Appellants' attempt to show that the decision in the Salt Dome case turns on the difference between a legal and an equitable remedy therefore fails. The basic reasoning of the decision and its conclusion are unaffected by the changes in remedy embodied in the 1943 amendments.

Appellants make a subsidiary contention that in any event the Salt Dome opinion does not apply to equitable stockholders in cases of short mergers under Section 253. They point to some language in the opinion to the effect that in a merger it is especially important that the corporation and their stockholders know who the objecting stockholders are so that the amount of money to be paid to them may be provided. Under Section 253, say appellants, the corporation already has the knowledge of the greatest possible extent of dissent; therefore, they *241 say, the reasoning of Salt Dome is inapplicable to the instant case.

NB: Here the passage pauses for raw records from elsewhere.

-- ==== Sys2Proof/Laws/PerInstr.lean ====
section
/-! SUPPORT. Statements made for every instruction, one lemma for each constructor. -/

namespace Sys2Proof.Laws.EncodingGroup

/-- The opcode group of R330 an instruction belongs to. -/
def group : Instr → BitVec 7
  | .add _ _ _ | .sub _ _ _ | .sll _ _ _ | .slt _ _ _ | .sltu _ _ _ => 0b0110011#7
  | .xor _ _ _ | .srl _ _ _ | .sra _ _ _ | .or _ _ _ | .and _ _ _ => 0b0110011#7
  | .addi _ _ _ | .slti _ _ _ | .sltiu _ _ _ | .xori _ _ _ | .ori _ _ _ => 0b0010011#7
  | .andi _ _ _ | .slli _ _ _ | .srli _ _ _ | .srai _ _ _ => 0b0010011#7
  | .lb _ _ _ | .lh _ _ _ | .lw _ _ _ | .lbu _ _ _ | .lhu _ _ _ => 0b0000011#7
  | .sb _ _ _ | .sh _ _ _ | .sw _ _ _ => 0b0100011#7
  | .beq _ _ _ | .bne _ _ _ | .blt _ _ _ | .bge _ _ _ | .bltu _ _ _ => 0b1100011#7
  | .bgeu _ _ _ => 0b1100011#7
  | .lui _ _ => 0b0110111#7
  | .auipc _ _ => 0b0010111#7
  | .jal _ _ => 0b1101111#7
  | .jalr _ _ _ => 0b1100111#7
  | .fence | .fenceI => 0b0001111#7
  | .ecall | .ebreak | .csrrw _ _ _ | .csrrs _ _ _ | .csrrc _ _ _ => 0b1110011#7
  | .csrrwi _ _ _ | .csrrsi _ _ _ | .csrrci _ _ _ => 0b1110011#7

/-- The word of the instruction has the instruction's opcode group in its low seven bits, for all legal parameters. -/
def Statement (i : Instr) : Prop := ∀ c : Config, c.wf → groupField (encode c i) = group i

theorem add (rd rs1 rs2 : RegIdx) : Statement (.add rd rs1 rs2) :=
  fun _ _ => groupField_encodeR ..
theorem sub (rd rs1 rs2 : RegIdx) : Statement (.sub rd rs1 rs2) :=
  fun _ _ => groupField_encodeR ..
theorem sll (rd rs1 rs2 : RegIdx) : Statement (.sll rd rs1 rs2) :=
  fun _ _ => groupField_encodeR ..
theorem slt (rd rs1 rs2 : RegIdx) : Statement (.slt rd rs1 rs2) :=
  fun _ _ => groupField_encodeR ..
theorem sltu (rd rs1 rs2 : RegIdx) : Statement (.sltu rd rs1 rs2) :=
  fun _ _ => groupField_encodeR ..
theorem xor (rd rs1 rs2 : RegIdx) : Statement (.xor rd rs1 rs2) :=
  fun _ _ => groupField_encodeR ..
theorem srl (rd rs1 rs2 : RegIdx) : Statement (.srl rd rs1 rs2) :=
  fun _ _ => groupField_encodeR ..
theorem sra (rd rs1 rs2 : RegIdx) : Statement (.sra rd rs1 rs2) :=
  fun _ _ => groupField_encodeR ..
theorem or (rd rs1 rs2 : RegIdx) : Statement (.or rd rs1 rs2) :=
  fun _ _ => groupField_encodeR ..
theorem and (rd rs1 rs2 : RegIdx) : Statement (.and rd rs1 rs2) :=
  fun _ _ => groupField_encodeR ..
theorem addi (rd rs1 : RegIdx) (imm : Word) : Statement (.addi rd rs1 imm) :=
  fun _ _ => groupField_encodeI ..
theorem slti (rd rs1 : RegIdx) (imm : Word) : Statement (.slti rd rs1 imm) :=
  fun _ _ => groupField_encodeI ..
theorem sltiu (rd rs1 : RegIdx) (imm : Word) : Statement (.sltiu rd rs1 imm) :=
  fun _ _ => groupField_encodeI ..
theorem xori (rd rs1 : RegIdx) (imm : Word) : Statement (.xori rd rs1 imm) :=
  fun _ _ => groupField_encodeI ..
theorem ori (rd rs1 : RegIdx) (imm : Word) : Statement (.ori rd rs1 imm) :=
  fun _ _ => groupField_encodeI ..
theorem andi (rd rs1 : RegIdx) (imm : Word) : Statement (.andi rd rs1 imm) :=
  fun _ _ => groupField_encodeI ..
theorem slli (rd rs1 : RegIdx) (shamt : BitVec 5) : Statement (.slli rd rs1 shamt) :=
  fun _ _ => groupField_encodeR ..
theorem srli (rd rs1 : RegIdx) (shamt : BitVec 5) : Statement (.srli rd rs1 shamt) :=
  fun _ _ => groupField_encodeR ..
theorem srai (rd rs1 : RegIdx) (shamt : BitVec 5) : Statement (.srai rd rs1 shamt) :=
  fun _ _ => groupField_encodeR ..
theorem lb (rd rs1 : RegIdx) (imm : Word) : Statement (.lb rd rs1 imm) :=
  fun _ _ => groupField_encodeI ..
theorem lh (rd rs1 : RegIdx) (imm : Word) : Statement (.lh rd rs1 imm) :=
  fun _ _ => groupField_encodeI ..
theorem lw (rd rs1 : RegIdx) (imm : Word) : Statement (.lw rd rs1 imm) :=
  fun _ _ => groupField_encodeI ..
theorem lbu (rd rs1 : RegIdx) (imm : Word) : Statement (.lbu rd rs1 imm) :=
  fun _ _ => groupField_encodeI ..
theorem lhu (rd rs1 : RegIdx) (imm : Word) : Statement (.lhu rd rs1 imm) :=
  fun _ _ => groupField_encodeI ..
theorem sb (rs1 rs2 : RegIdx) (imm : Word) : Statement (.sb rs1 rs2 imm) :=
  fun _ _ => groupField_encodeS ..
theorem sh (rs1 rs2 : RegIdx) (imm : Word) : Statement (.sh rs1 rs2 imm) :=
  fun _ _ => groupField_encodeS ..
theorem sw (rs1 rs2 : RegIdx) (imm : Word) : Statement (.sw rs1 rs2 imm) :=
  fun _ _ => groupField_encodeS ..
theorem beq (rs1 rs2 : RegIdx) (imm : Word) : Statement (.beq rs1 rs2 imm) :=
  fun _ _ => groupField_encodeB ..
theorem bne (rs1 rs2 : RegIdx) (imm : Word) : Statement (.bne rs1 rs2 imm) :=
  fun _ _ => groupField_encodeB ..
theorem blt (rs1 rs2 : RegIdx) (imm : Word) : Statement (.blt rs1 rs2 imm) :=
  fun _ _ => groupField_encodeB ..
theorem bge (rs1 rs2 : RegIdx) (imm : Word) : Statement (.bge rs1 rs2 imm) :=
  fun _ _ => groupField_encodeB ..
theorem bltu (rs1 rs2 : RegIdx) (imm : Word) : Statement (.bltu rs1 rs2 imm) :=
  fun _ _ => groupField_encodeB ..
theorem bgeu (rs1 rs2 : RegIdx) (imm : Word) : Statement (.bgeu rs1 rs2 imm) :=
  fun _ _ => groupField_encodeB ..
theorem lui (rd : RegIdx) (imm : Word) : Statement (.lui rd imm) :=
  fun _ _ => groupField_encodeU ..
theorem auipc (rd : RegIdx) (imm : Word) : Statement (.auipc rd imm) :=
  fun _ _ => groupField_encodeU ..
theorem jal (rd : RegIdx) (imm : Word) : Statement (.jal rd imm) :=
  fun _ _ => groupField_encodeJ ..
theorem jalr (rd rs1 : RegIdx) (imm : Word) : Statement (.jalr rd rs1 imm) :=
  fun _ _ => groupField_encodeI ..
theorem fence : Statement .fence :=
  fun _ h => (BitVec.setWidth_eq_extractLsb' (by decide)).symm.trans h.2.1
theorem fenceI : Statement .fenceI :=
  fun _ h => (BitVec.setWidth_eq_extractLsb' (by decide)).symm.trans h.2.2.1
theorem ecall : Statement .ecall :=
  fun _ _ => (by decide : groupField 0x00000073 = 0b1110011#7)
theorem ebreak : Statement .ebreak :=
  fun _ _ => (by decide : groupField 0x00100073 = 0b1110011#7)
theorem csrrw (rd rs1 : RegIdx) (csr : BitVec 12) : Statement (.csrrw rd rs1 csr) :=
  fun _ _ => groupField_encodeI ..
theorem csrrs (rd rs1 : RegIdx) (csr : BitVec 12) : Statement (.csrrs rd rs1 csr) :=
  fun _ _ => groupField_encodeI ..
theorem csrrc (rd rs1 : RegIdx) (csr : BitVec 12) : Statement (.csrrc rd rs1 csr) :=
  fun _ _ => groupField_encodeI ..
theorem csrrwi (rd : RegIdx) (uimm : BitVec 5) (csr : BitVec 12) : Statement (.csrrwi rd uimm csr) :=
  fun _ _ => groupField_encodeI ..
theorem csrrsi (rd : RegIdx) (uimm : BitVec 5) (csr : BitVec 12) : Statement (.csrrsi rd uimm csr) :=
  fun _ _ => groupField_encodeI ..
theorem csrrci (rd : RegIdx) (uimm : BitVec 5) (csr : BitVec 12) : Statement (.csrrci rd uimm csr) :=
  fun _ _ => groupField_encodeI ..

end Sys2Proof.Laws.EncodingGroup
end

Once again, appellants have seized upon an incidental point in the development of the reasoning in the Salt Dome case, and ignore the basic holding. As above stated, the essential point decided is that "stockholder" as used in Section 59 (now Section 251) and Section 61 (now Section 262) means stockholder of record. This holding, we repeat, is unaffected by the 1943 amendments.

Moreover, we cannot understand appellants' emphasis on special circumstances attending short mergers. Appellants seem to suggest that even if "stockholder" in Sections 251 and 262 means stockholder of record only, yet in Section 253 it means both registered and unregistered stockholders. Such a result is wholly unreasonable. Obviously, the word is used in the same sense in all three sections.

Appellants' contention in this case has the merit of ingenuity; but we find no substance in it. The Salt Dome decision applies.

The order of the Court of Chancery is affirmed.